21 March 2024

Seven Crashes

The Economic Crises That Shaped Globalisation

Harold James
2023, Yale University Press, 367 pages,
ISBN 9780300263398

Reviewer: Ian Harwood

Despite the trauma generated by the global financial crisis and, subsequently, the global pandemic and the acute fears of “de-globalisation” both these seismic “once-in-a-lifetime” events engendered, we continue to live in an increasingly globalised world. International trade in goods and services keeps expanding, capital continues to flow in search of the most attractive global investment opportunities while worldwide digital communication becomes ever more pervasive.

Such ever-increasing globalisation, however, certainly can’t be taken for granted. Indeed, as we’re all too painfully aware, multiple threats abound which threaten its abrupt reversal – whether in the form of increasingly acute geo-political tensions or greatly enhanced concerns to safeguard both domestic producers and vulnerable supply chains.

Given such clear threats to the present status quo, knowledge of how the current state of intense global interconnectedness came about – and, in particular, what went right and, conversely, wrong in this long-lived and continually evolving process – serves an exceptionally useful purpose at the present juncture. Happily, access to such a source of fount of wisdom is handily provided by Harold James in his most recent book.

James has written widely and extensively throughout the course of a long and distinguished academic career, focusing principally upon German and European economic and financial history. He is also the International Monetary Fund’s official chronicler (his “The IMF and the European Debt Crisis” was published earlier this year). Importantly, moreover, James also has excellent past form on the globalisation score, beginning with his “The End of Globalisation” which addressed the widespread reverses brought about by the Great Depression and which was published over two decades ago.

His latest contribution to this pivotal genre comprises an examination of seven key episodes in the history of the modern globalisation process. James begins with the widespread European famine and political unrest of the 1840s, moves onto the 1873 world financial crisis and, thence, focuses successively upon WW1 and the subsequent hyper-inflations, the Great Depression, the Great Inflation of the 1970s, the Global Financial Crisis and, finally, the coronavirus pandemic and the worldwide lockdown this provoked.

Several of the episodes constituted supply shocks (both negative and positive) while others constituted adverse demand shocks. A key argument is that the supply shocks had the general effect of advancing the progress of globalisation while the adverse demand shocks worked in the contrary direction, served to brake the globalisation process and, even, put it into reverse.

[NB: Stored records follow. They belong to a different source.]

/-- The configuration that a macro has once its queued commands have taken effect (08 R242, R243): LFMT, NBASE, the
active and the shadow array's columns. -/
structure MacroCfg where
  lfmt   : Nat
  nbase  : Nat
  active : Nat
  shadow : Nat
  deriving DecidableEq, Repr

/-- The configuration of a macro now. -/
def cfgNow (m : Macro) : MacroCfg :=
  { lfmt := m.lfmt.toNat, nbase := m.nbase, active := m.active.wcols, shadow := m.shadow.wcols }
/-- The configuration after one more command. -/
def cfgAfter (g : MacroCfg) (b : MCmdBody) : MacroCfg :=
  match b with
  | .mcfg _ fw nb _ => { g with lfmt := fw.toNat, nbase := nb }
  | .mldb _ par _ => { g with shadow := bits par.toNat 8 9 + 1 }
  | .mswap => { g with active := g.shadow, shadow := g.active }
  | _ => g
/-- The configurations that one more command may leave: an MLDB of converted words, or one whose range is to be translated again,
may fault at its effect and leave the shadow array as it was (08 R243). -/
def cfgsAfter (gs : List MacroCfg) (b : MCmdBody) : List MacroCfg :=
  match b with
  | .mldb r _ _ => (gs.flatMap fun g => if r.stale || 14 ≤ g.lfmt then [g, cfgAfter g b] else [cfgAfter g b]).eraseDups
  | _ => gs.map fun g => cfgAfter g b
/-- LFMT as a command queued last will find it. -/
def lfmtQueued (m : Macro) : Nat := (m.queue.foldl (fun g q => cfgAfter g q.body) (cfgNow m)).lfmt

/-- Stamps and node ranges of a macro's broadcasts that have not delivered: at its output, and in its queue, with every range
that they may reach. -/
def pendingOf (m : Macro) : List (Nat × Nat × Nat) :=
  let out := match m.out with
    | some o => o.parts.map fun p => (o.stamp, p.1, 1)
    | none => []
  out ++ (m.queue.foldl (fun (x : List (Nat × Nat × Nat) × List MacroCfg) q =>
    match q.body with
    | .mbc .. =>
      (x.1 ++ (x.2.filter fun g => decide (g.nbase + g.active ≤ 2048)).map fun g => (q.stamp, g.nbase, g.active), x.2)
    | b => (x.1, cfgsAfter x.2 b)) ([], [cfgNow m])).1

/-- Whether an undelivered broadcast issued before `stamp` reaches a node range (08 R236). -/
def broadcastBefore (hw : Hw) (c stamp n0 cnt : Nat) : Bool :=
  (coreAt hw c).macros.any fun m => (pendingOf m.2).any fun p =>
    decide (p.1 < stamp ∧ p.2.1 < n0 + cnt ∧ n0 < p.2.1 + p.2.2)

/-- Whether a node instruction posted before `stamp` acts on a node range (08 R236). -/
def nodeCmdBefore (hw : Hw) (c stamp n0 cnt : Nat) : Bool :=
  (coreAt hw c).ncmds.any fun q => decide (q.stamp < stamp ∧ q.n0 < n0 + cnt ∧ n0 < q.n0 + q.cnt)

/-- Whether some node of a range is frozen (08 R252). -/
def anyStopped (hw : Hw) (c n0 cnt : Nat) : Bool := (rangeNodes n0 cnt).any fun n => (nodeAt hw c n).stop.isSome

/-! ## Node arithmetic (01 R29 to R31) -/

/-- The floor and top of a node's window (01 R30). -/
def floorOf (n : Node) : Int := if n.trunc then n.b0 else n.b0 - n.h
/-- The top of a node's window. -/
def topOf (n : Node) : Int := floorOf n + 191

/-- Whether p x 2^q has a non-zero bit of weight below 2^b. -/
def bitsBelow (p q b : Int) : Bool := decide (q < b) && p % (2 ^ (b - q).toNat : Int) != 0
/-- Whether |p| x 2^q is at least 2^t. -/
def atLeast (p q t : Int) : Bool := if q ≤ t then decide ((2 : Int) ^ (t - q).toNat ≤ p.natAbs) else decide (p ≠ 0)

/-- The weight of the lowest set bit of an integer, looking `n` places up. -/
def lowBit (i : Int) : Nat → Nat
  | 0 => 0
  | n + 1 => if i % 2 ≠ 0 then 0 else 1 + lowBit (i / 2) n

/-- A partial added to a node; none where the node faults, with the node as the fault leaves it (01 R30, 08 R252):
the fault's source. -/
def addPartial (n : Node) (x : Partial) : Except (Nat × Node) Node :=
  if 65536 ≤ n.parts then .error (1, n)
  else if x.nan then .ok { n with nan := true, psn := n.psn || x.psn, parts := n.parts + 1 }
  else
    let n := { n with range := n.range || bitsBelow x.p x.q n.b0 }
    if atLeast x.p x.q (topOf n) then .error (0, n)
    else
      let f := floorOf n
      let u : Int := if f ≤ x.q then x.p * 2 ^ (x.q - f).toNat else x.p / (2 ^ (f - x.q).toNat : Int)
      let lost := n.lost || bitsBelow x.p x.q f
      let low : Int := f + lowBit u 320
      let (s, l) := if u ≠ 0 ∧ low < n.l then (n.s * 2 ^ (n.l - low).toNat, low) else (n.s, n.l)
      let add : Int := if l ≤ f then u * 2 ^ (f - l).toNat else u / (2 ^ (l - f).toNat : Int)
      .ok { n with s := s + add, l := l, lost := lost, psn := n.psn || x.psn, parts := n.parts + 1 }

/-- A node's value in a format; none where it leaves the window (01 R31). -/
def nodeValue (n : Node) (fmt : Nat) (sat : Bool) : Option Nat :=
  if atLeast n.s n.l (topOf n) then none
  else some (match fmtOf fmt with
    | .flt g => if n.nan then g.nan else fround g 0 sat (decide (n.s < 0)) n.s.natAbs n.l
    | .int w sg => if n.nan then 0 else ofSigned w (toIntV w sg 0 (.num (decide (n.s < 0)) n.s.natAbs n.l))
    | .block => 0)

/-- A node cleared by ACCCLR (08 R249): it keeps B0, H and MODE. -/
def clearNode (n : Node) : Node := { b0 := n.b0, h := n.h, trunc := n.trunc, l := n.b0 }

/-- Lanes of one token of values of a format (08 R238). -/
def lanesOf (fmt : Nat) : Nat := 64 / (fmtOf fmt).width

/-- Packs values into tokens, `n` lanes each, with the poison of each token's nodes (08 R238). -/
def packNodes (tag : BitVec 20) (fmt : Nat) (vs : List (Nat × Bool)) : List Token :=
  let w := (fmtOf fmt).width
  (chunks (lanesOf fmt) vs.length vs).map fun l =>
    mkTok 0 tag .data (BitVec.ofNat 64 ((l.zipIdx.map fun x => x.1.1 * 2 ^ (w * x.2)).sum)) 0 (l.any (·.2))

/-- The flag word of a release or a read (08 R238). -/
def flagWord (ns : List Node) (rel : Nat) : Word :=
  BitVec.ofNat 64 (b2n (ns.any (·.range)) + b2n (ns.any (·.lost)) * 2 + b2n (ns.any (·.nan)) * 4 + b2n (ns.any (·.psn)) * 8 +
    rel * 2 ^ 16)

/-- Reports a matrix fault record (08 R252). -/
def matReport (hw : Hw) (c : Nat) (r : MatRec) : Hw :=
  report hw (clOf c) cRANGE (2 ^ 63 + b2n r.multi * 2 ^ 62 + cRANGE * 2 ^ 48 + r.source.toNat * 2 ^ 44 + r.node.toNat * 2 ^ 33 +
    r.macr.toNat * 2 ^ 30)

/-- The fault of a node: recorded, reported, the node frozen (08 R252). -/
def nodeFault (hw : Hw) (c n : Nat) (x : Node) (stop : NodeStop) (source macr : Nat) (q p : Nat) : Hw :=
  let hw := setNode hw c n { x with stop := some stop }
  let r := (coreAt hw c).matRec
  let r : MatRec := if r.valid then { r with multi := true } else
    { valid := true, source := BitVec.ofNat 4 source, node := BitVec.ofNat 11 n, macr := BitVec.ofNat 3 macr
      q := BitVec.ofNat 12 q, p := BitVec.ofNat 36 p }
  matReport (modCore hw c fun k => { k with matRec := r }) c r

/-- Disarms the nodes of a group and forgets it (08 R237, R249). -/
def disarm (hw : Hw) (c id : Nat) : Hw :=
  match (coreAt hw c).groups.find? fun g => g.id = id with
  | none => hw
  | some g =>
    let hw := (rangeNodes g.n0 g.cnt).foldl (fun hw n => setNode hw c n { nodeAt hw c n with group := none, count := 0 }) hw
    modCore hw c fun k => { k with groups := k.groups.filter fun y => y.id != id }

Such a distinctive argument (to your reviewer at least) appears wholly original. Importantly, moreover, it is a highly persuasive and thought-provoking thesis.

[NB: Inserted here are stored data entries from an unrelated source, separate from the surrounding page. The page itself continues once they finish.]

-- ==== Sys2Proof/Machine/Frames.lean ====
section
/-! DEFINITION. Frames and configuration messages (02 R43, R44, 06 R162, R164): IWORD_LO, IWORD_HI, BHDR_LO, BHDR_HI,
ROUTE, KSET. -/
namespace Sys2Proof.Machine

/-! ## Taking effect -/

/-- Clears what elements of a core hold in a frame: words, halves and waiting operands (06 R162). -/
def clearSlots (hw : Hw) (c f : Nat) (words : Bool) : Hw :=
  (List.range 32).foldl (fun hw e5 =>
    let x := elemAt hw (c * 32 + e5)
    let other := fun (s : Nat) => s / 4 != f
    let x := { x with ops := x.ops.filter fun o => other o.slot }
    setElem hw (c * 32 + e5) (if words then { x with words := tkeep other x.words, lo := tkeep other x.lo } else x)) hw

/-- Empties the slots of a frame: words and halves. -/
def clearWords (hw : Hw) (c f : Nat) : Hw :=
  (List.range 32).foldl (fun hw e5 =>
    let x := elemAt hw (c * 32 + e5)
    let other := fun (s : Nat) => s / 4 != f
    setElem hw (c * 32 + e5) { x with words := tkeep other x.words, lo := tkeep other x.lo }) hw

/-- Forgets the counts of arrivals, firings, openings and commits of a frame, which begin anew when its header takes
effect (06 R165). -/
def clearCounts (hw : Hw) (c f : Nat) : Hw :=
  modCore hw c fun x =>
    { x with arrived := tkeep (fun k => k / 4 / 2 ^ 20 % 32 / 4 != f) x.arrived
             firedN := tkeep (fun k => k / 2 ^ 20 % 32 / 4 != f) x.firedN
             opened := tkeep (fun k => k / 2 ^ 20 % 8 != f) x.opened
             committed := tkeep (fun k => k / 2 ^ 20 % 8 != f) x.committed
             past := x.past.filter fun a => a.frame != f
             lsDone := x.lsDone.filter fun y => y.frame != f }

/-- The first configuration message for a Free frame makes it Loading (06 Table 6.2): what waits at its slots goes if another
ASID had it (06 R162). DESIGN CHOICE (log 87): its owner is ASID 0 until the loader names one; the spec names none for a frame
that firmware loads by messages. -/
def startLoad (hw : Hw) (c f : Nat) : Hw :=
  let fr := frameAt (coreAt hw c) f
  if fr.state = .free then
    let hw := if fr.asid = 0 then hw else clearSlots hw c f false
    modCore hw c fun x => setFrame x f { fr with state := .loading, chain := 0, asid := 0 }
  else hw

/-- A fault of a core for a configuration message (02 R43, R44): the element that the message names freezes. -/
def cfgFault (hw : Hw) (m : CfgMsg) (code detail : Nat) (why : FaultFrom := .none) : Hw :=
  let e := contElem m.tok.cont
  let s := contSlot m.tok.cont
  freeze hw e s m.tok.tag (wordOp (tget (elemAt hw e).words 0 s)) why code detail m.tok.psn (Kind.code m.tok.kind) (contPort m.tok.cont)

/-- Whether a word's OP is of class 6 (02 Table 2.15). -/
def isMemOp (w : BitVec 128) : Bool := (wordOp w).toNat / 64 == 6

/-- An IWORD_HI takes effect (02 R44, 06 R164). -/
def putWord (hw : Hw) (m : CfgMsg) : Hw :=
  let e := contElem m.tok.cont
  let s := contSlot m.tok.cont
  let x := elemAt hw e
  match tfind x.lo s with
  | none => cfgFault hw m cILLFIELD 9
  | some lo =>
    let w : BitVec 128 := m.tok.value ++ lo
    let hw := setElem hw e { x with words := tput x.words 0 s w, lo := tdel x.lo s }
    let fr := frameAt (coreAt hw (coreOf e)) (s / 4)
    if fr.state = .loading && isMemOp w then
      modCore hw (coreOf e) fun c => setFrame c (s / 4) { fr with chain := fr.chain ||| BitVec.ofNat 32 (2 ^ (wordFields w).ls.toNat) }
    else hw

/-- A BHDR_HI takes effect: the frame's state follows the path that loads it (06 Table 6.2). DESIGN CHOICE (log 87): the sender
of this message alone decides whether the frame counts as loaded by firmware (02 R73), whoever sent its words. -/
def putHeader (hw : Hw) (m : CfgMsg) : Hw :=
  let c := contCore m.tok.cont
  let f := contFrame m.tok.cont
  let fr := frameAt (coreAt hw c) f
  match fr.lo with
  | none => cfgFault hw m cILLFIELD 9
  | some lo =>
    let st : FrameState := if fr.loadTask then .transient else .resident
    let fw := match m.src with
      | .firmware => true
      | _ => false
    let fr := { fr with header := m.tok.value ++ lo, lo := none, state := st, loadTask := false, firmware := fw }
    clearCounts (modCore hw c fun x => setFrame x f fr) c f

/-- A configuration message takes effect (02 R44). -/
def applyCfg (hw : Hw) (m : CfgMsg) : Hw :=
  let e := contElem m.tok.cont
  let c := contCore m.tok.cont
  let s := contSlot m.tok.cont
  let f := contFrame m.tok.cont
  let v := m.tok.value
  let hw := if m.tok.aux = 6#7 then hw else startLoad hw c f
  let x := elemAt hw e
  let fr := frameAt (coreAt hw c) f
  match m.tok.aux.toNat with
  | 1 => setElem hw e { x with lo := tins x.lo s v }
  | 2 => putWord hw m
  | 3 => modCore hw c fun y => setFrame y f { fr with lo := some v }
  | 4 => putHeader hw m
  | 5 => modCore hw c fun y => setFrame y f { fr with routes := tput fr.routes 0 (bits v.toNat 32 8) (v.extractLsb' 0 32) }
  | _ =>
    let w := tget x.words 0 s
    if wordOp w = 0#9 then cfgFault hw m cEMPTY 0 (.config m)
    else setElem hw e { x with words := tput x.words 0 s (w.extractLsb' 48 80 ++ v.extractLsb' 0 48) }

/-- Whether a frame of a core holds an uncommitted activation. -/
def frameBusy (hw : Hw) (c f : Nat) : Bool := !(actsOf (coreAt hw c) f).isEmpty

/-- The held messages of a frame take effect, once it holds no uncommitted activation (02 R44). -/
def drainHeld (hw : Hw) (c f : Nat) : Hw :=
  let fr := frameAt (coreAt hw c) f
  if fr.held.isEmpty || frameBusy hw c f then hw
  else fr.held.foldl applyCfg (modCore hw c fun x => setFrame x f { fr with held := [] })

/-- The held messages of every frame of a core that may take effect do. -/
def drainCore (hw : Hw) (c : Nat) : Hw := (List.range 8).foldl (fun hw f => drainHeld hw c f) hw

/-! ## Acceptance (02 R43) -/

/-- Whether a message's continuation is as Table 2.4 states. -/
def cfgPlace (t : Token) : Bool :=
  match t.aux.toNat with
  | 1 | 2 | 6 => contPort t.cont == 0
  | _ => contE t.cont == 0 && contS t.cont == 0 && contPort t.cont == 0

/-- Whether the bits of VALUE that Table 2.4 does not use are 0. -/
def cfgUnused (t : Token) : Bool :=
  match t.aux.toNat with
  | 5 => bits t.value.toNat 40 24 == 0
  | 6 => bits t.value.toNat 48 16 == 0
  | _ => true

/-- Whether a source may send a code to a core (02 Table 2.4). -/
def cfgSource (m : CfgMsg) : Bool :=
  match m.src with
  | .ingress _ => m.tok.aux = 6#7
  | _ => decide (1 ≤ m.tok.aux.toNat ∧ m.tok.aux.toNat ≤ 6)

/-- A message reaches its core: a fault for one that R43 does not allow; held behind an uncommitted activation or
behind a held message (R44); or taking effect. -/
def takeCfg (hw : Hw) (m : CfgMsg) : Hw :=
  let c := contCore m.tok.cont
  let f := contFrame m.tok.cont
  let fr := frameAt (coreAt hw c) f
  if !(cfgSource m && cfgPlace m.tok && cfgUnused m.tok) then cfgFault hw m cILLFIELD 9
  else if !fr.held.isEmpty || (m.tok.aux != 6#7 && frameBusy hw c f) then
    modCore hw c fun x => setFrame x f { fr with held := fr.held ++ [m] }
  else applyCfg hw m

/-! ## Events -/

/-- The position of a configuration message of a port among the tokens on their way. -/
def cfgFlight (hw : Hw) (m : CfgMsg) : Option Nat :=
  match m.src with
  | .ingress p => posOf (fun (x : Flight) => x.src == .port p && x.tok == m.tok) hw.net
  | _ => none

/-- A configuration message of one code, which a frozen element takes too (03 R98). One from an ingress port stands among
the tokens on their way, in the order of its stream towards the element (02 R44), and is dropped and counted if its
partition is of another generation now (15 R396). -/
def cfgEvent (ok : Bool) (m : CfgMsg) (s : State) : Res State :=
  let e := contElem m.tok.cont
  if m.tok.kind ≠ .config || !ok then .fault .notEnabled
  else match m.src with
    | .ingress p =>
      (match cfgFlight s.hw m with
      | none => .fault .notEnabled
      | some n =>
        let hw := { s.hw with net := dropAt s.hw.net n }
        let stale := (s.hw.net[n]?).any fun y => y.gen != genOfCl hw (clOf (coreOf e))
        if (s.hw.net.take n).any fun y => y.src == .port p && contElem y.tok.cont = e then .fault .notEnabled
        else if stale then .next { s with hw := modPkg hw fun g => { g with stale := g.stale + 1 } }
        else .next { s with hw := takeCfg hw m })
    | _ => .next { s with hw := takeCfg s.hw m }

/-- IWORD_LO (02 R44). A message whose code names nothing for a core, which faults the core (02 R43), comes here too. -/
def execIwordLo (m : CfgMsg) (s : State) : Res State :=
  cfgEvent (decide (m.tok.aux = 1#7 ∨ m.tok.aux = 0#7 ∨ 7 ≤ m.tok.aux.toNat)) m s
/-- IWORD_HI (02 R44). -/
def execIwordHi (m : CfgMsg) (s : State) : Res State := cfgEvent (m.tok.aux == 2#7) m s
/-- BHDR_LO (02 R44). -/
def execBhdrLo (m : CfgMsg) (s : State) : Res State := cfgEvent (m.tok.aux == 3#7) m s
/-- BHDR_HI (02 R44, R57). -/
def execBhdrHi (m : CfgMsg) (s : State) : Res State := cfgEvent (m.tok.aux == 4#7) m s
/-- ROUTE (02 R44). -/
def execRoute (m : CfgMsg) (s : State) : Res State := cfgEvent (m.tok.aux == 5#7) m s
/-- KSET (02 R44). -/
def execKset (m : CfgMsg) (s : State) : Res State := cfgEvent (m.tok.aux == 6#7) m s

end Sys2Proof.Machine
end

James’ treatment of all these critical episodes contains a consistently absorbing wealth of detail – whether in the economic, social or political spheres – in support of his major thrusts of argument. His analysis is also characterised by an intense focus upon the advance of science and technology (aka “human ingenuity”) and the application thereof.

A further facet of his analysis which warrants especial mention are his extensive “pen portraits” of particularly influential economists with an emphasis upon their seminal contributions to ongoing academic and policy debates. Unsurprisingly, Keynes receives a considerable amount of attention in this connection but so do Marx, Jevons, Hayek, Friedman, Bernanke, Summers and Chetty.

Overall, this is an impressive book which covers an exceptional amount of ground and is, moreover, highly readable. “Seven Crashes” is also arguably essential reading at the present juncture, as the lessons it adduces from the prior history of globalisation can only be helpful in navigating the considerable challenges to globalisation which currently confront us.